Why does the directly assignment for self-reference is permitted?

Consider this example:

struct SelfR<'a>{
   a:String,
   b:Option<&'a String>
}
fn foo0(){
  let mut c = SelfR{a:"abc".to_string(),b:None};
  c.b = Some(&c.a); // OK
  println!("{}",c.b);
}
fn foo1(){
  let mut c = SelfR{a:"abc".to_string(),b:None};
  let d = Some(&c.a);
  c.b = d; // OK
  println!("{}",c.b);
}
fn foo2(){
  let mut c = SelfR{a:"abc".to_string(),b:None};
  let mrf = & mut c;
  mrf.b = &mrf.a; // OK
  println!("{}",mrf.b);
}
fn foo3(){
  let mut c = SelfR{a:"abc".to_string(),b:None};
  let mrf = & mut c;
  (& mut *mrf).b = Some(&mrf.a); // Error
  println!("{}",mrf.b);
}
fn foo4(){
  let mut c = SelfR{a:"abc".to_string(),b:None};
  (& mut c).b = Some(&c.a); // Error
 println!("{}",c.b);
}

Why are foo0, foo1, and foo2 permitted to produce self-reference, I expect they would have the same diagnosis as that of foo3 and foo4. Is there a special rule that applies to the former three?

There's nothing really wrong with 3 and 4, they're just obfuscated from the compiler being able to tell that they're okay. The parts in parentheses are borrowing the whole c, so you aren't allowed to then borrow a part of c in the same expression.

This doesn't really have anything to do with self-references. This would apply when calling a method like c.b.m(&c.a) vs (&mut c).b.m(&c.a).

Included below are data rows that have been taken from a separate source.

-- ==== Sys2Proof/Tests/Slice0.lean ====
section
/-! SUPPORT. The model's own tests: ill-formed terms, words written out from the spec's encodings, one step of each
instruction, and a witness for every statement that has hypotheses. -/

namespace Sys2Proof.Tests

open Sys2Proof Sys2Proof.Machine

/-! ### Well-formedness: each check refuses an ill-formed term -/

theorem test_wf_len :
    Instr.wellFormed (.cmRts 0 1 2 65535 255 0) = true ∧ Instr.wellFormed (.cmRts 0 1 2 65536 2 0) = false ∧
      Instr.wellFormed (.cmEomAck 0 1 2 65536 2 0) = false ∧ Instr.wellFormed (.cmBam 0 1 0xFF 65536 2 0) = false := by
  decide

theorem test_wf_byte :
    Instr.wellFormed (.cmRts 0 1 2 9 256 0) = false ∧ Instr.wellFormed (.cmCts 0 1 2 256 1 0) = false ∧
      Instr.wellFormed (.cmCts 0 1 2 1 256 0) = false ∧ Instr.wellFormed (.cmEomAck 0 1 2 9 256 0) = false ∧
      Instr.wellFormed (.cmBam 0 1 0xFF 9 256 0) = false ∧
      Instr.wellFormed (.dt 0 1 2 256 [0, 0, 0, 0, 0, 0, 0]) = false := by
  decide

theorem test_wf_segment :
    Instr.wellFormed (.dt 0 1 2 255 [0, 0, 0, 0, 0, 0, 0]) = true ∧
      Instr.wellFormed (.dt 0 1 2 1 [0, 0, 0, 0, 0, 0]) = false ∧
      Instr.wellFormed (.dt 0 1 2 1 [0, 0, 0, 0, 0, 0, 0, 0]) = false := by
  decide

/-! ### Decoding: words from 40_cm_codec.md R118–R123, 41_dt_codec.md R144 and 30_encoding.md R92 -/

/-- A frame from 0x80 to 0x20 at priority 7 with PGN TP.CM (30_encoding.md R82). -/
def cmWord (d : Data8) : InputWord := .frame 5 ⟨true, 0x1CEC2080, d⟩

theorem test_decode_rts :
    decode Config.default (cmWord ⟨0x10, 0x14, 0x00, 0x03, 0xFF, 0xEC, 0xFE, 0x00⟩)
      = .ok (.cmRts 5 0x80 0x20 20 3 0x00FEEC) := by decide

/-- 40_cm_codec.md R112: 1785 is F9 06. -/
theorem test_decode_rts_len_high_byte :
    decode Config.default (cmWord ⟨0x10, 0xF9, 0x06, 0xFF, 0x00, 0xEC, 0xFE, 0x00⟩)
      = .ok (.cmRts 5 0x80 0x20 1785 255 0x00FEEC) := by decide

theorem test_decode_cts :
    decode Config.default (cmWord ⟨0x11, 0x03, 0x01, 0xFF, 0xFF, 0xEC, 0xFE, 0x00⟩)
      = .ok (.cmCts 5 0x80 0x20 3 1 0x00FEEC) := by decide

theorem test_decode_eom_ack :
    decode Config.default (cmWord ⟨0x13, 0x14, 0x00, 0x03, 0xFF, 0xEC, 0xFE, 0x00⟩)
      = .ok (.cmEomAck 5 0x80 0x20 20 3 0x00FEEC) := by decide

theorem test_decode_bam :
    decode Config.default (.frame 5 ⟨true, 0x1CECFF80, ⟨0x20, 0x32, 0x00, 0x08, 0xFF, 0xEC, 0xFE, 0x00⟩⟩)
      = .ok (.cmBam 5 0x80 0xFF 50 8 0x00FEEC) := by decide

theorem test_decode_abort :
    decode Config.default (cmWord ⟨0xFF, 0x01, 0xFF, 0xFF, 0xFF, 0xEC, 0xFE, 0x00⟩)
      = .ok (.cmAbort 5 0x80 0x20 1 0x00FEEC) := by decide

theorem test_decode_malformed :
    decode Config.default (cmWord ⟨0x12, 0x14, 0x00, 0x03, 0xFF, 0xEC, 0xFE, 0x00⟩)
      = .error (.malformedCm 0x12) := by decide

theorem test_decode_dt :
    decode Config.default (.frame 5 ⟨true, 0x1CEB2080, ⟨0x03, 0x0E, 0x0F, 0x10, 0x11, 0x12, 0x13, 0xFF⟩⟩)
      = .ok (.dt 5 0x80 0x20 3 [0x0E, 0x0F, 0x10, 0x11, 0x12, 0x13, 0xFF]) := by decide

/-- 30_encoding.md R91 (d): ext = 0, or another PGN, is no TP frame. -/
theorem test_decode_not_tp :
    decode Config.default (.frame 5 ⟨false, 0x1CEC2080, ⟨0x10, 0x14, 0x00, 0x03, 0xFF, 0xEC, 0xFE, 0x00⟩⟩)
        = .error .notTp ∧
      decode Config.default (.frame 5 ⟨true, 0x1CED2080, ⟨0x10, 0x14, 0x00, 0x03, 0xFF, 0xEC, 0xFE, 0x00⟩⟩)
        = .error .notTp := by decide

/-- A frame for the records below. -/
def someFrame : Frame := ⟨true, 0x1CEC2080, ⟨0x13, 0x09, 0x00, 0x02, 0xFF, 0xEC, 0xFE, 0x00⟩⟩

/-- A host command record with every operand field set. -/
def record (op : BitVec 4) : CmdWord where
  op := op
  now := 7
  src := 0x80
  dst := 0x20
  role := 1
  prio := 6
  pgn := 0x00FEEC
  payload := [1, 2, 3]
  frame := someFrame

theorem test_decode_send :
    decode Config.default (.command (record 0x1)) = .ok (.send 7 0x80 0x20 6 0x00FEEC [1, 2, 3]) := by decide

theorem test_decode_cancel :
    decode Config.default (.command (record 0x2)) = .ok (.cancel 7 0x80 0x20 .receiver) ∧
      decode Config.default (.command { record 0x2 with role := 0 }) = .ok (.cancel 7 0x80 0x20 .sender) := by decide

theorem test_decode_rx_frame :
    decode Config.default (.command (record 0x3)) = .ok (.rxFrame 7 someFrame) := by decide

theorem test_decode_poll : decode Config.default (.command (record 0x4)) = .ok (.poll 7) := by decide

theorem test_decode_reserved_command :
    decode Config.default (.command (record 0x0)) = .error (.badCommand 0) ∧
      decode Config.default (.command (record 0xF)) = .error (.badCommand 0xF) := by decide

/-- The opcode table's numbering: bit 0 is the least significant bit of data byte 0 (30_encoding.md R85). -/
theorem test_table_words :
    decodeTableWord 64 0x00FEECFF03001410 = some (.cmRts 0 0 0 20 3 0x00FEEC) ∧
      decodeTableWord 8 0x04 = some (.poll 0) ∧
      decodeTableWord 64 0xFF131211100F0E03 = some (.dt 0 0 0 3 [0x0E, 0x0F, 0x10, 0x11, 0x12, 0x13, 0xFF]) := by
  decide

/-! ### States for the step tests and the witnesses -/

/-- A state with these slots and these answers still to come. -/
def stateWith (cfg : Config) (clock : Millis) (slots : List (Option Session)) (answers : List TxResult) : State :=
  { State.resetWith cfg with slots := slots, clock := clock, answers := answers }

/-- The configuration in which senders wait for a CTS. -/
def waiting : Config := { Config.default with waitCts := true }

/-- A payload of 9 bytes, 0..8. -/
def nine : List Byte := [0, 1, 2, 3, 4, 5, 6, 7, 8]

/-- A connection-mode sender of `nine` from 0x80 to 0x20, next segment 1. -/
def sending : Session where
  role := .sender
  mode := .connection
  state := .sendingData
  src := 0x80
  dst := 0x20
  prio := 7
  pgn := 0x00FEEC
  totalLen := 9
  numPackets := 2
  nextSeq := 1
  windowEnd := 2
  deadline := none
  nextTx := none
  created := 0
  buf := Memory.writeBytes [] 0 nine

/-- The same sender, waiting for a CTS until 1250. -/
def awaiting : Session := { sending with state := .rtsSent, deadline := some 1250 }

/-- The same sender with both segments sent. -/
def ending : Session := { sending with state := .awaitingEom, nextSeq := 3 }

/-- A broadcast sender of `nine` whose next DT is due at 50. -/
def broadcasting : Session := { sending with mode := .broadcast, dst := 0xFF, nextTx := some 50 }

/-- A connection-mode receiver of 9 bytes from 0x80 at 0x20, waiting for the first segment until 1250. -/
def receiving : Session :=
  { sending with role := .receiver, state := .ctsSent, deadline := some 1250, buf := [] }

/-- The same receiver with the first segment stored, waiting until 750. -/
def half : Session :=
  { receiving with
    state := .receivingData, nextSeq := 2, deadline := some 750, buf := Memory.writeBytes [] 0 (nine.take 7) }

/-- A broadcast receiver with the first segment stored. -/
def halfBam : Session := { half with mode := .broadcast, dst := 0xFF }

/-- An empty table. -/
def empty (answers : List TxResult) : State := stateWith Config.default 0 [none, none, none, none] answers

The other ones work because Rust deals with borrows per-member when such information is available. It knows &mut c.b and &c.a don't overlap.

Ok, Is my understanding wrong for c.b = Some(&c.a), I thought its desugar is (& mut c).b = Some(&c.a).

I don't think this desugars. Usually it's sufficient to think of each member as its own variable. Like this:

let mut c = SelfR {
    a: "abc".to_string(),
    b: None,
};

// c.b = Some(&c.a);
let &mut SelfR {
    ref a,
    ref mut b,
} = &mut c;
*b = Some(a);

println!("{:?}", b);

If there were any desugaring, the correct equivalent would be *&mut c.b = Some(&c.a). Fields can be borrowed separately.